Max Quinzani (born March 20, 1988) is an MLL professional lacrosse player, formerly of the NCAA Division I college lacrosse team in Duke University. Quinzani played attack at 5'8 and 170 pounds in his collegiate career.

Career
Quinzani attended Duke University and played in the Attack position for Lacrosse across all 5 years of his collegiate career. He has the nation’s longest scoring streak at 46 games, ranks sixth on the Duke career list for goals, and received the ACC Academic Honor Roll choice and a two-time Academic All-America selection. On May 31, 2010, Max and the Duke Lacrosse team  won their first ever Division I NCAA Men's Lacrosse Championship. During his collegiate career, Quinzani scored 199 goals, which is second all time in Division I Lacrosse. In 2010, Quinzani was chosen third overall by the Boston Cannons in the 2010 MLL Draft.
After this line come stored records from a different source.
-- ==== Sys2Proof/Machine/Programs.lean ====
section
/-! DEFINITION. Program objects (R96, R97, R140, R163): their header, sections and port bindings, the checks at the
keystone, parser profiles and key templates as the dictionary holds them (R141 to R145). -/

namespace Sys2Proof.Machine

/-- A parser profile as the dictionary holds it. -/
def State.profile (s : State) (n : Nat) : Profile :=
  ⟨s.obj (0x4110 + n) 1, s.obj (0x4110 + n) 2, s.obj (0x4110 + n) 3, leBytes 256 (s.obj (0x4110 + n) 4)⟩

/-- The octets of a key template. -/
def State.template (s : State) (n : Nat) : List Byte := leBytes 76 (s.obj (0x4180 + n) 1)

/-- A stage section of a program object (R96). -/
structure Section where
  stage : Nat
  bundles : Nat
  miss : Nat
  /-- Table, template and flags of LP0 to LP3. -/
  ports : List (Nat × Nat × Nat)
  bytes : List Byte
  deriving DecidableEq, Repr

/-- The binding record of a port. -/
def bindingAt (bs : List Byte) (p : Nat) : Nat × Nat × Nat :=
  (beAt bs (8 + 4 * p) 2, beAt bs (10 + 4 * p) 1, beAt bs (11 + 4 * p) 1)

/-- The sections of a program object after its header; none when a length does not fit (R97). -/
def sectionsOf : Nat → List Byte → Option (List Section)
  | 0, bs => if bs.isEmpty then some [] else none
  | n + 1, bs =>
    let len := beAt bs 2 2
    if bs.length < 24 ∨ len < 24 ∨ bs.length < len then none
    else (sectionsOf n (bs.drop len)).map (fun r =>
      ⟨beAt bs 0 1, beAt bs 1 1, beAt bs 4 1, (List.range 4).map (bindingAt bs), bs.take len⟩ :: r)

/-- The sections a stored program object has. -/
def progSections (bs : List Byte) : List Section := (sectionsOf (beAt bs 7 1) (bs.drop 64)).getD []

/-- The section of a stage. -/
def sectionOf (bs : List Byte) (stage : Nat) : Option Section :=
  (progSections bs).find? (fun x => x.stage == stage)

/-- The parser profile a program names. -/
def progProfile (bs : List Byte) : Nat := beAt bs 22 2

/-- The program identifier (0x4000:06, :07). -/
def progId (bs : List Byte) : Nat := beAt bs 12 4

/-- The program object of a direction that packets of a commit run (R98). Committed programs stand newest first. -/
def Tx.progOf (t : Tx) (dir c : Nat) : Option Prog := t.progs.find? (fun p => p.dir == dir && decide (p.commit ≤ c))

/-- The bytes of that object. -/
def Tx.progAt (t : Tx) (dir c : Nat) : Option (List Byte) := (t.progOf dir c).map (·.data)

/-- The code of a direction in program objects and metadata. -/
def dirCode : Dir → Nat
  | .ingress => 0
  | .egress => 1

/-- The program a context runs. -/
def State.ctxProg (s : State) (c : Ctx) : Option (List Byte) :=
  s.tx.progAt (dirCode c.dir) (tagCommit s.tx.commit c.frame.tag)

/-- The parser profile a program of a direction and tag gives; profile 0 where no program stands (log entry 16). -/
def State.profileFor (s : State) (dir : Dir) (tag : Nat) : Profile :=
  match s.tx.progAt (dirCode dir) (tagCommit s.tx.commit tag) with
  | some p => s.profile (progProfile p)
  | none => s.profile 0

/-- A lookup port of the section is used. -/
def portUsed (b : Nat × Nat × Nat) : Bool := bit b.2.2 0

/-- The template numbers that a program binds. -/
def progTemplates (bs : List Byte) : List Nat :=
  (progSections bs).flatMap (fun x => (x.ports.filter portUsed).map (fun b => b.2.1))

/-- The tables that a program binds. -/
def progTables (bs : List Byte) : List Nat :=
  (progSections bs).flatMap (fun x => (x.ports.filter portUsed).map (fun b => b.1))

/-! ### Extraction maps and key templates (R143, R145) -/

/-- Records of an extraction map as (start, length, reserved). -/
def mapRec (m : List Byte) (i : Nat) : Nat × Nat × Nat := (leAt m (4 * i) 2, leAt m (4 * i + 2) 1, leAt m (4 * i + 3) 1)

/-- An instance number is reserved (R125). -/
def reservedInst (i : Nat) : Bool := i == 15 || decide (36 ≤ i)

/-- The record of an instance fails a check of R143. -/
def mapRecBad (m : List Byte) (i : Nat) : Bool :=
  let (st, ln, rv) := mapRec m i
  if st = 0xFFFF then false
  else decide (511 < st) || ln == 0 || decide (64 < ln) || rv != 0 || decide (512 < st + ln) ||
    ((i == 20 || i == 32) && decide (24 < ln)) || reservedInst i ||
    (List.range i).any (fun j =>
      let (st', ln', _) := mapRec m j
      st' != 0xFFFF && decide (st < st' + ln') && decide (st' < st + ln))

/-- The lowest instance whose record fails (R143). -/
def mapFault (m : List Byte) : Option Nat := (List.range 64).find? (mapRecBad m)

/-- Needed-instance bits of a template that name reserved instances. -/
def neededReserved (n : Nat) : Bool := (List.range 64).any (fun i => bit n i && reservedInst i)

/-- A field record of a template: source, width, reserved byte. -/
def tplField (t : List Byte) (i : Nat) : Nat × Nat × Nat :=
  (leAt t (12 + 4 * i) 2, leAt t (14 + 4 * i) 1, leAt t (15 + 4 * i) 1)

/-- A field record has a fault of its own (R145). -/
def tplFieldBad (t : List Byte) (fields i : Nat) : Bool :=
  let (src, w, rv) := tplField t i
  if fields ≤ i then src != 0 || w != 0 || rv != 0
  else w == 0 || decide (128 < w) || decide (5120 < src + w) || rv != 0

/-- The record at which the running sum first exceeds the key bits. -/
def tplSumAt (t : List Byte) (kb : Nat) : Nat → Nat → Nat → Option Nat
  | 0, _, _ => none
  | n + 1, i, acc =>
    let acc' := acc + (tplField t i).2.1
    if acc' > kb then some i else tplSumAt t kb n (i + 1) acc'

/-- What R145 refuses, as the detail of its abort. -/
def tplFault (t : List Byte) : Option Nat :=
  if t.all (· == 0) then none
  else
    let kb := leAt t 0 2
    let fields := leAt t 2 1
    if kb = 0 ∨ 640 < kb ∨ fields = 0 ∨ 16 < fields ∨ leAt t 3 1 ≠ 0 ∨ neededReserved (leAt t 4 8) then some 0xFFFF
    else match (List.range 16).find? (tplFieldBad t fields) with
    | some i => some i
    | none =>
      match tplSumAt t kb fields 0 0 with
      | some i => some i
      | none =>
        if sumOf (fun i => (tplField t i).2.1) (List.range fields) < kb then some (fields - 1) else none

/-- The key that a template forms from a header vector: value, width (R144). -/
def tplKey (t : List Byte) (hv : List Byte) : Nat × Nat :=
  let n := beNat hv
  let fields := leAt t 2 1
  ((List.range fields).foldl (fun acc i =>
    let (src, w, _) := tplField t i
    acc * 2 ^ w + n / 2 ^ (5120 - src - w) % 2 ^ w) 0, leAt t 0 2)

/-! ### The checks on a program object at the keystone -/

/-- A port binding is unknown (R97, R160, R171, R706). -/
def State.bindingBad (s : State) (b : Nat × Nat × Nat) : Bool :=
  let t := s.template b.2.1
  let k := tableKind b.1
  portUsed b &&
    (k == 0 || k == 5 || b.1 == 0x42 || decide (63 < b.2.1) || t.all (· == 0) ||
     ((k == 2 || k == 4) && decide (s.keyWidth b.1 < leAt t 0 2)))

/-- Central reads of a section (R162): its ports and its SELECTs. -/
def sectionReads (x : Section) : Nat :=
  sumOf (fun b => if portUsed b then centralReads b.1 else 0) x.ports + Config.selectCount x.bytes

/-- Stage-local memory of a section (R162): a table bound twice counts once, SELECT shares the copy of 0x0041. -/
def sectionLocal (x : Section) : Nat :=
  let ts := ((x.ports.filter portUsed).map (fun b => b.1)).dedup
  let ts := if 0 < Config.selectCount x.bytes ∧ ¬ ts.contains 0x41 then 0x41 :: ts else ts
  sumOf stageLocal ts

/-- Sections in rising stage order. -/
def risingStages : List Section → Bool
  | a :: b :: r => decide (a.stage < b.stage) && risingStages (b :: r)
  | _ => true

/-- The first check of R97, R140, R163 and the length limit of R242 that a program object fails, as an abort code; the checks run in the order
of those tables. `dir` is the direction its records name; one that differs, and a stage above 15, is the model's reading
(log entry 151). -/
def State.progFault (s : State) (dir : Nat) (bs : List Byte) : Option Nat :=
  let secs := sectionsOf (beAt bs 7 1) (bs.drop 64)
  let ss := secs.getD []
  if beAt bs 0 4 ≠ 0x43525350 ∨ beAt bs 4 2 ≠ 1 then some 0x03100000
  else if beAt bs 8 2 ≠ 0x0C3E ∨ (beAt bs 10 2 ≠ 0x5120 ∧ beAt bs 10 2 ≠ 0xFFFF) then some 0x03110000
  else if bytesAt bs 32 32 ≠ sha256 (bs.drop 64) then some 0x03120000
  else if beAt bs 6 1 > 1 ∨ beAt bs 6 1 ≠ dir ∨ beAt bs 7 1 = 0 ∨ beAt bs 7 1 > 16 ∨ ¬ risingStages ss ∨
      ss.any (fun x => decide (15 < x.stage)) then some 0x03130000
  else if beAt bs 20 1 > 4 ∨ sumOf sectionReads ss > beAt bs 20 1 then some 0x03140000
  else match ss.findSome? (fun x => (Config.bundleFault x.bytes).map (fun b => x.stage * 16 + b)) with
  | some d => some (0x03150000 + d % 65536)
  | none =>
  match ss.find? (fun x => x.ports.any s.bindingBad) with
  | some x => some (0x03160000 + x.stage)
  | none =>
  if beAt bs 16 4 ≠ bs.length ∨ secs.isNone then some 0x03170000
  else if progProfile bs > 7 then some 0x03180000
  else match ss.findSome? (fun x =>
      if sectionLocal x > 256 then some (x.stage * 256 + 1)
      else if x.stage = 15 ∧ 0 < Config.selectCount x.bytes then some (x.stage * 256 + 2)
      else if 1 < Config.selectCount x.bytes then some (x.stage * 256 + 3) else none) with
  | some d => some (0x031C0000 + d)
  | none => if bs.length > 262144 then some 0x031F0000 else none

/-! ### Epochs held (R117, R217) -/

/-- Frames that hold a tag: in contexts, in the reorder unit, in recirculation queues, and at the line MAC before they
are sent (R117). -/
def State.tagHeld (s : State) (tag : Nat) : Nat :=
  let has (f : Frame) : Bool := f.tag == tag
  (s.flow.ctxs.filter (fun c => has c.frame)).length +
  (s.flow.recircI.filter has).length + (s.flow.recircE.filter has).length +
  (s.flow.toLine.filter (fun x => has x.2)).length +
  (s.flow.ro.filter (fun e => match e.res with
    | .forward f _ _ _ => has f
    | .recirc f => has f
    | .punt f _ _ => has f
    | _ => false)).length

/-- The live epochs, oldest first, as commit numbers (R217). -/
def State.liveCommits (s : State) : List Nat :=
  let c := s.tx.commit
  ((List.range 8).reverse.filter (fun back => back ≤ c && (back == 0 || 0 < s.tagHeld ((c - back) % 8)))).map (c - ·)

/-- The commit number of the oldest live epoch (0x4500:02). -/
def State.oldestLive (s : State) : Nat := s.liveCommits.headD s.tx.commit

/-- Programs that a live epoch runs, of both directions. -/
def State.livePrograms (s : State) : List (List Byte) :=
  s.liveCommits.flatMap (fun c => (s.tx.progAt 0 c).toList ++ (s.tx.progAt 1 c).toList)

/-- A profile is in use (R141). -/
def State.profileInUse (s : State) (n : Nat) : Bool := s.livePrograms.any (fun p => progProfile p == n)

/-- A template is in use (R141). -/
def State.templateInUse (s : State) (n : Nat) : Bool := s.livePrograms.any (fun p => (progTemplates p).contains n)

end Sys2Proof.Machine
end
Max played his first professional game on Saturday, June 12, 2010 . He  scored a hat-trick in the game. Former Duxbury High School teammates Chris Ajemian, Chris Nixon and Kevin Gould were also selected by the Boston Cannons in the Draft. Quinzani has since been cut by the Long Island Lizards.

Family 
Quinzani's two brothers also play college lacrosse with Gus Quinzani playing at St. Joes and Wes Quinzani who will be playing at Middlebury College in Vermont. Quinzani also famously scored the go ahead goal for the Cannons with seconds left in the 2011 MLL Semifinal. He was unable to produce points in the Final despite a winning outcome for his team.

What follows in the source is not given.